# Action item:
The answer is the number of lines in the data that contain the word "execHmov"; give it alone.
_ _ _
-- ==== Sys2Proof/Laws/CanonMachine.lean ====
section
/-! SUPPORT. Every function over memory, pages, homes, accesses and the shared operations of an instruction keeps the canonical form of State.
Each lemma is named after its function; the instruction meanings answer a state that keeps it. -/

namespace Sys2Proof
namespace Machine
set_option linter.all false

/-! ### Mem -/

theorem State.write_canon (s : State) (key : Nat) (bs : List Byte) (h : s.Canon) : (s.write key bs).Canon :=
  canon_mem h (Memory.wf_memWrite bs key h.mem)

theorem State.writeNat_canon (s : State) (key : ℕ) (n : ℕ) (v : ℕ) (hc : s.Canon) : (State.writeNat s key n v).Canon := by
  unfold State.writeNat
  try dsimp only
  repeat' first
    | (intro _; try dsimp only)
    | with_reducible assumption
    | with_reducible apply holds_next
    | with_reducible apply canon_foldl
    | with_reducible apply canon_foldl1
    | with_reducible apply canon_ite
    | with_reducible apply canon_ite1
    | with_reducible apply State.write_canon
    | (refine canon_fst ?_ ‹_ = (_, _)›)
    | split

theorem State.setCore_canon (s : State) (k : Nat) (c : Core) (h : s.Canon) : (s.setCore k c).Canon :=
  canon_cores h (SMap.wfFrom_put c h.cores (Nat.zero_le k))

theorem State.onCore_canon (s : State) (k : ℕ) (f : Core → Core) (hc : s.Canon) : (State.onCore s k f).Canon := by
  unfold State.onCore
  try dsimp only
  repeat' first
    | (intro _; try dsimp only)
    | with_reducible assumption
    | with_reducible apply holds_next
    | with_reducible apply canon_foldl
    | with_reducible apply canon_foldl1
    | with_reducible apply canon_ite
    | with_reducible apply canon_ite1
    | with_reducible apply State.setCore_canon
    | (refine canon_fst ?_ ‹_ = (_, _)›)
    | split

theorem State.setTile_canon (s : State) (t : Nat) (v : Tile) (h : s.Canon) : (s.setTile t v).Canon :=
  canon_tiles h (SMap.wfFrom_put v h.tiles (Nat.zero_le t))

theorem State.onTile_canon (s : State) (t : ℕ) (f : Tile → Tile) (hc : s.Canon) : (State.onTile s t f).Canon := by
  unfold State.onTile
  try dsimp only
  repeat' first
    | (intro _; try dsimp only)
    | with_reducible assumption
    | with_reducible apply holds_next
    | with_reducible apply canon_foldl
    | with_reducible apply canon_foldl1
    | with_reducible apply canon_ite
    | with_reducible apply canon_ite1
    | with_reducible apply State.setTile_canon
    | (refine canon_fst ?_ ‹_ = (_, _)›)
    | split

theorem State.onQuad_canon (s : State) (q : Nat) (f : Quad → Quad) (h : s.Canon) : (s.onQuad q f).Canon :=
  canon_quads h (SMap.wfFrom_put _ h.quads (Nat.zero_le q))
_ _ _
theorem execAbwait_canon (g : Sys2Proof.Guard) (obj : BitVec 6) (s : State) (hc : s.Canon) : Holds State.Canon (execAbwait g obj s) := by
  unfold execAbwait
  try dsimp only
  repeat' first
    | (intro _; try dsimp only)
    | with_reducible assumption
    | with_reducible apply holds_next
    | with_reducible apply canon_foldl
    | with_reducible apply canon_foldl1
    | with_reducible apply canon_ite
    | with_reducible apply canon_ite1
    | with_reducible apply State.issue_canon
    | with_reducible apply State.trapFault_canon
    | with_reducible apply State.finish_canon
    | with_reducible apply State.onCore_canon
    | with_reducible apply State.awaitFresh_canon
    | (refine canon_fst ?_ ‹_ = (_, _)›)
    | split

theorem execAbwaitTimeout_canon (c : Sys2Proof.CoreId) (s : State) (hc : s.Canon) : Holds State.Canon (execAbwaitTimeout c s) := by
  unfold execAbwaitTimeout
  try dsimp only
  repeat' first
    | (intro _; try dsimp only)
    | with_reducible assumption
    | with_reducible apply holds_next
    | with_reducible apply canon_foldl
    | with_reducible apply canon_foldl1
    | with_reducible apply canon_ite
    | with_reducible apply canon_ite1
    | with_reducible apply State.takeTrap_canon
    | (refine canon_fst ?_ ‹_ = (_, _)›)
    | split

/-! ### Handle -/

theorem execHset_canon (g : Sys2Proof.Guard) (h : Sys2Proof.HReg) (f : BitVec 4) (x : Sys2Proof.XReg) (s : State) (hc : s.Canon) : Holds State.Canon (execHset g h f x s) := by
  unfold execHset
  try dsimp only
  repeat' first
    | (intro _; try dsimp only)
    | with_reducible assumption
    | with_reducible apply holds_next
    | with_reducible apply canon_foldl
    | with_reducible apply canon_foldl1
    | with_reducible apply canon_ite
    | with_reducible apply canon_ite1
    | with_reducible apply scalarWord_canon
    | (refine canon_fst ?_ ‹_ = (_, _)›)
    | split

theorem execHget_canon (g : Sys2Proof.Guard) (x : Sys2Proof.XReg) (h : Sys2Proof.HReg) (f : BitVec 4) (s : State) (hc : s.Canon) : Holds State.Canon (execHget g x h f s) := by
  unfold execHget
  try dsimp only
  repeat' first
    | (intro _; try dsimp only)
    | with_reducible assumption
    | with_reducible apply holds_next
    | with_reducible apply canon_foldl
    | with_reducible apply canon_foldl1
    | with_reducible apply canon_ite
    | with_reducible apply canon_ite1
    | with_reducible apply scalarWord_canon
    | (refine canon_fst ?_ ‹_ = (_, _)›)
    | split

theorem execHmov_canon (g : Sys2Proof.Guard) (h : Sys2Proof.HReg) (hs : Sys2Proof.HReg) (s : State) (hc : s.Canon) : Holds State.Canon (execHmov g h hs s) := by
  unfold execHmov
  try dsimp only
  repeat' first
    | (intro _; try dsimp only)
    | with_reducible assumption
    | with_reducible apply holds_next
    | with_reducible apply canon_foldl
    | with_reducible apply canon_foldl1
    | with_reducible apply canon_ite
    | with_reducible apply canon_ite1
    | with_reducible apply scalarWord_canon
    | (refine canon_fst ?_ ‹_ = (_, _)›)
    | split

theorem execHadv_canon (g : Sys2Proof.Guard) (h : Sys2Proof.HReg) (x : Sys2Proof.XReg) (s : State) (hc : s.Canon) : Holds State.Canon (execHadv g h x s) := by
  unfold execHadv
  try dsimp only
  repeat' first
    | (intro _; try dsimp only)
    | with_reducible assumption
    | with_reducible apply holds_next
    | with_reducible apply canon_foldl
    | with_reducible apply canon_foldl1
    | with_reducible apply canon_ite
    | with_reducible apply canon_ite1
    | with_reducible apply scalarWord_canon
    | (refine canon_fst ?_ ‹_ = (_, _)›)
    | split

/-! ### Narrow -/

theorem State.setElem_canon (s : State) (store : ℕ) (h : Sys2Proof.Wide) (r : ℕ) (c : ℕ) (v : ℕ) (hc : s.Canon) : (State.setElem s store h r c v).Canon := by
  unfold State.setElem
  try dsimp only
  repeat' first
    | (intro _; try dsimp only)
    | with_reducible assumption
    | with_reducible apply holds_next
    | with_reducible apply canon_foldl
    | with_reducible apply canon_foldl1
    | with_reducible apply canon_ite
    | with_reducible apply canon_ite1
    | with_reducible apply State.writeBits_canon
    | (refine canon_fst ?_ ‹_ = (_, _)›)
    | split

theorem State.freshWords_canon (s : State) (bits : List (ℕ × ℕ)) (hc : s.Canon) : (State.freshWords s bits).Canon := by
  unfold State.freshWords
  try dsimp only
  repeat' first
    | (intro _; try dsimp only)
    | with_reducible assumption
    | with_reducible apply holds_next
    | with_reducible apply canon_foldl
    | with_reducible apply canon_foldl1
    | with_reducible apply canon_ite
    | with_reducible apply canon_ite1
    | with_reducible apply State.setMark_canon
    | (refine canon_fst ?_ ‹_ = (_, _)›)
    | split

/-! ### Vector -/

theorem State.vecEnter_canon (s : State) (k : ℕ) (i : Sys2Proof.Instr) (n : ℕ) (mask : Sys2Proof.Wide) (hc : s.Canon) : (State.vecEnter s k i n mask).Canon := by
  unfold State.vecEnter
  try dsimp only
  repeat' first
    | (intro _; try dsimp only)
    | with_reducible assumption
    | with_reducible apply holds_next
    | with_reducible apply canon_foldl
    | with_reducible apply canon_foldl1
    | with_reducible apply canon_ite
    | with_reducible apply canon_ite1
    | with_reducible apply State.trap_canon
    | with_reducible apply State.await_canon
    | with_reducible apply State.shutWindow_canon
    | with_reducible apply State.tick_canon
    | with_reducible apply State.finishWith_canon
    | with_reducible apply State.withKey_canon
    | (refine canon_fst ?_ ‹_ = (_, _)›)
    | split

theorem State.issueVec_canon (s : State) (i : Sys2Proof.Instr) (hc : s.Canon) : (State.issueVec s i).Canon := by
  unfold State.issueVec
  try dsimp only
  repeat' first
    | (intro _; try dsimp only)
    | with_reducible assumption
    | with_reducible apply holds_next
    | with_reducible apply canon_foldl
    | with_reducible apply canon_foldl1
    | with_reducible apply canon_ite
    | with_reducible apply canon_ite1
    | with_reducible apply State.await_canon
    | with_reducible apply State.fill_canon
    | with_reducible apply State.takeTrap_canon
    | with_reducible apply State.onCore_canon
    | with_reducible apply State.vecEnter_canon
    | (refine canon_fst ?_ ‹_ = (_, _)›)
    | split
_ _ _
# Answer:
2